January 26, 2009Soumya K Srivastava
| Soumya K Srivastava - Dielectrophoretic manipulation of particles in a modified microfluidic H filter with multi-insulating blocks | | | | This article discusses COMSOL modeling and experiments to achieve separation of microparticles in a microfluidic H filter. Transportation of particles was by electro-osmosis and electrophoresis. Manipulation of particles was achieved by DEP. PDMS was used to fabricate the insulating blocks which served two purposes: 1) Enhanced DEP force generated 2) Controllability of the motion of particles were increased. There were two different input conditions: 1) DC field 2) combined AC and DC field. Here they have demonstrated the use of single power supply which can produce both AC and DC electric filed. DC voltage helped in transport of particles, whereas combined AC and DC helped for controlled manipulation of particles.
Channel length was 3.5 mm and depth was 60 microns. They chose 3 different sizes of microspheres depicting yeast cells and red/white cells. Particle motion was modeled and various forces involved (electrophoretic force, EO force, DEP force) were discussed. Boundary conditions for solving Laplace equation and Navier Stokes equation along with equations which can be seen in COMSOL are highlighted and discussed.
They reported threshold voltages for 10 and 15 micron particles to be 120 and 85V. For voltages above threshold, the particles were transported to the upper channel. For studying size dependence separation of particles, they chose two different sizes at a time. At 85V and 120V they achieved separation between 5 and 15 microns and 10 and 15 micron particles.

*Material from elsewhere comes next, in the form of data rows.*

-- ==== Sys2Proof/Machine/TrieBuilder.lean ====
section
/-! DEFINITION. The priority-queue trie builder: TB_BUILD (41_trie_builder.md rules R110, R111). -/

namespace Sys2Proof.Machine

/-- The pair (NODE[i].WEIGHT, i) is lexicographically less than the pair of `j` (rule R111). -/
def State.precedes (s : State) (i j : Index) : Bool :=
  (s.nodeAt i).weight.toNat < (s.nodeAt j).weight.toNat ∨
    (s.nodeAt i).weight.toNat = (s.nodeAt j).weight.toNat ∧ i.toNat < j.toNat

/-- The index of the least pair among `m` and the members of `q` (rule R111). -/
def State.leastOf (s : State) : Index → List Index → Index
  | m, [] => m
  | m, i :: q => s.leastOf (if s.precedes i m then i else m) q

/-- ExtractMin(Q) (rule R111): the index, and the queue without it. -/
def extractMin : List Index → Cmd (Index × List Index)
  | [] => stuck .emptyQueue
  | i :: q => do
    let s ← getState
    let m := s.leastOf i q
    pure (m, (i :: q).erase m)

/-- `for s in 0..256: if FREQ[s] > 0: Q <- Q ∪ {Alloc(1, s, 0, 0, FREQ[s])}` (rule R110), the counts of the symbols from
`sym` on being `counts`. -/
def allocLeaves : List Count → Nat → List Index → Cmd (List Index)
  | [], _, q => pure q
  | c :: counts, sym, q =>
    if 0 < c.toNat then do
      let i ← alloc ⟨true, BitVec.ofNat 9 sym, 0, 0, c.setWidth 33⟩
      allocLeaves counts (sym + 1) (q ++ [i])
    else allocLeaves counts (sym + 1) q

/-- `while |Q| > 1: …` and then the one element of Q (rule R110). The first argument is |Q|: a round takes two members
out and puts one in. -/
def mergeAll : Nat → List Index → Cmd Index
  | 0, _ => stuck .emptyQueue
  | _ + 1, [] => stuck .emptyQueue
  | _ + 1, [r] => pure r
  | k + 1, q => do
    let (x, q) ← extractMin q
    let (y, q) ← extractMin q
    let nx ← visitNode x
    let ny ← visitNode y
    let i ← alloc ⟨false, 0, x, y, nx.weight + ny.weight⟩
    mergeAll k (q ++ [i])

/-- TB_BUILD (rule R110). -/
def tbBuildBody : Cmd Value := do
  update clearArena
  let s ← getState
  let q ← allocLeaves s.freq.cells 0 []
  let r ← mergeAll q.length q
  update fun s => { s with root := r, rootValid := true, phase := .built }
  pure (r.setWidth 64)

/-- TB_BUILD. -/
def execTbBuild (s : State) : Host.Outcome State Fault Refusal := command .tbBuild tbBuildBody s

end Sys2Proof.Machine
end

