/-- Rule R77, in numbers. -/
def legalWordOfRule77 (w : Word) (s : State) : Prop :=
  w.toNat % 2 ^ 8 ∈ [0x00, 0x01, 0x10, 0x11, 0x12, 0x20, 0x30, 0x40, 0x41, 0x50, 0x51, 0x52, 0x60, 0x61, 0x62, 0x70,
    0x71, 0x80, 0x81, 0x82, 0x83, 0x84, 0x85, 0x86, 0x87, 0x88, 0x89, 0x8A] ∧
  w.toNat / 2 ^ 26 = 0 ∧
  (if w.toNat % 2 ^ 8 = 0x81 ∨ w.toNat % 2 ^ 8 = 0x86 then
    w.toNat / 2 ^ 8 % 2 ^ 10 ≤ 256 ∧ w.toNat / 2 ^ 18 % 2 ^ 8 = 0
  else if w.toNat % 2 ^ 8 = 0x85 then
    w.toNat / 2 ^ 8 % 2 ^ 10 < s.nodeCount.toNat ∧ w.toNat / 2 ^ 18 % 2 ^ 8 = 0
  else if w.toNat % 2 ^ 8 = 0x87 then
    w.toNat / 2 ^ 8 % 2 ^ 10 ≤ 256 ∧ s.codeValidAt (w.toNat / 2 ^ 8 % 2 ^ 10) = true ∧
      w.toNat / 2 ^ 18 % 2 ^ 8 < (s.codeLenAt (w.toNat / 2 ^ 8 % 2 ^ 10)).toNat
  else w.toNat / 2 ^ 8 % 2 ^ 10 = 0 ∧ w.toNat / 2 ^ 18 % 2 ^ 8 = 0)

/-- A word that rule R77 finds illegal raises IllegalCommand outside phase ERROR, and in phase ERROR is refused with
STATUS 7 and no state change (rules R77, R78). A word that rule R77 finds legal is a command with legal operands. -/
def Obligations.IllegalWordsAreRefused : Prop :=
  ∀ (s : State) (w : Word) (rest : List HostMove), s.pending = .issue w :: rest →
    (¬ legalWordOfRule77 w s → s.phase ≠ .error →
      step s = .next { s with
        pending := rest, phase := .error, errcode := 7, errcmd := BitVec.ofNat 8 (w.toNat % 2 ^ 8), out := [],
        reply := .response 7 0 }) ∧
    (¬ legalWordOfRule77 w s → s.phase = .error →
      step s = .next { s with pending := rest, reply := .response 7 0 }) ∧
    (legalWordOfRule77 w s → ∃ i, decode w = .ok i ∧ operandsLegal i s = true)

/-! ### Errors -/

/-- The phases in which each command is legal: the second column of the table of rule R23. -/
def legalPhasesOfRule23 : Instr → List Phase
  | .fcStart => [.idle, .encDone, .decDone]
  | .fcStep => [.counting]
  | .fcRun => [.counting]
  | .tbBuild => [.counted]
  | .ctGen => [.built]
  | .hwMagic => [.coded]
  | .hwHeader => [.magicOut]
  | .encStart => [.headerOut]
  | .encStep => [.encoding]
  | .encRun => [.encoding]
  | .dmStart => [.idle, .encDone, .decDone]
  | .hrMagic => [.dmReady]
  | .hrHeader => [.dmMagicOk]
  | .decStep => [.decoding]
  | .decRun => [.decoding]
  | _ => [.idle, .counting, .counted, .built, .coded, .magicOut, .headerOut, .encoding, .encDone, .dmReady, .dmMagicOk,
      .decoding, .decDone, .error]

/-- The phases each command can leave on success, from phase `p`: the third column of the table of rule R23. -/
def successPhasesOfRule23 (p : Phase) : Instr → List Phase
  | .reset => [.idle]
  | .fcStart => [.counting]
  | .fcStep => [.counting, .counted]
  | .fcRun => [.counted]
  | .tbBuild => [.built]
  | .ctGen => [.coded]
  | .hwMagic => [.magicOut]
  | .hwHeader => [.headerOut]
  | .encStart => [.encoding]
  | .encStep => [.encoding, .encDone]
  | .encRun => [.encDone]
  | .dmStart => [.dmReady]
  | .hrMagic => [.dmMagicOk]
  | .hrHeader => [.decoding]
  | .decStep => [.decoding, .decDone]
  | .decRun => [.decDone]
  | _ => [p]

By using combined DC and AC field, they could reduce the threshold voltage required for separation significantly.
Review of each sections:
Introduction:
1. Well presented introduction with good references
2. Discussed particle manipulation and separation techniques like FFF, optical tweezers, FACS, EP, and DEP
3. DEP based techniques classified into conventional DEP, traveling wave DEP, moving DEP and iDEP
4. Commercially available microfluidic H filter fails to separate large sized particles such as cells
Materials and Methods:
1. Fabrication by standard photolithography techniques
2. Bonding of glass slide and PDMS by oxygen plasma treatment
a. Hydrophobicity and surface charges of PDMS channel walls changes with time.
b. Bonded channel left overnight to obtain stable operation conditions
i. Decreases zeta potential and particle EP is stronger than the fluid EOF during operation
3. Concentration of particles in DI water 107/ml.
4. Only one representative particle was selected for plotting particle trajectory using Image processing software (ImagePro plus)
a. How did they select only one particle from so many particles?
b. How did they track the movement?
c. Did they tag just that particle?
d. Should we adopt the procedure in our lab?
Modeling of particle’s motion:
1. They assumed negligible joule heating, but there length of channel was 3.5 mm and voltage they applied was around 120V => 345 V/cm
a. Will joule heating be significant?
2. Well discussed equations
3. Boundary condition table well represented
a. What will be the BC for inlet in the Navier Stokes equation
4. How did they estimate the thickness of EDL and hydraulic diameter of microfluidic channel?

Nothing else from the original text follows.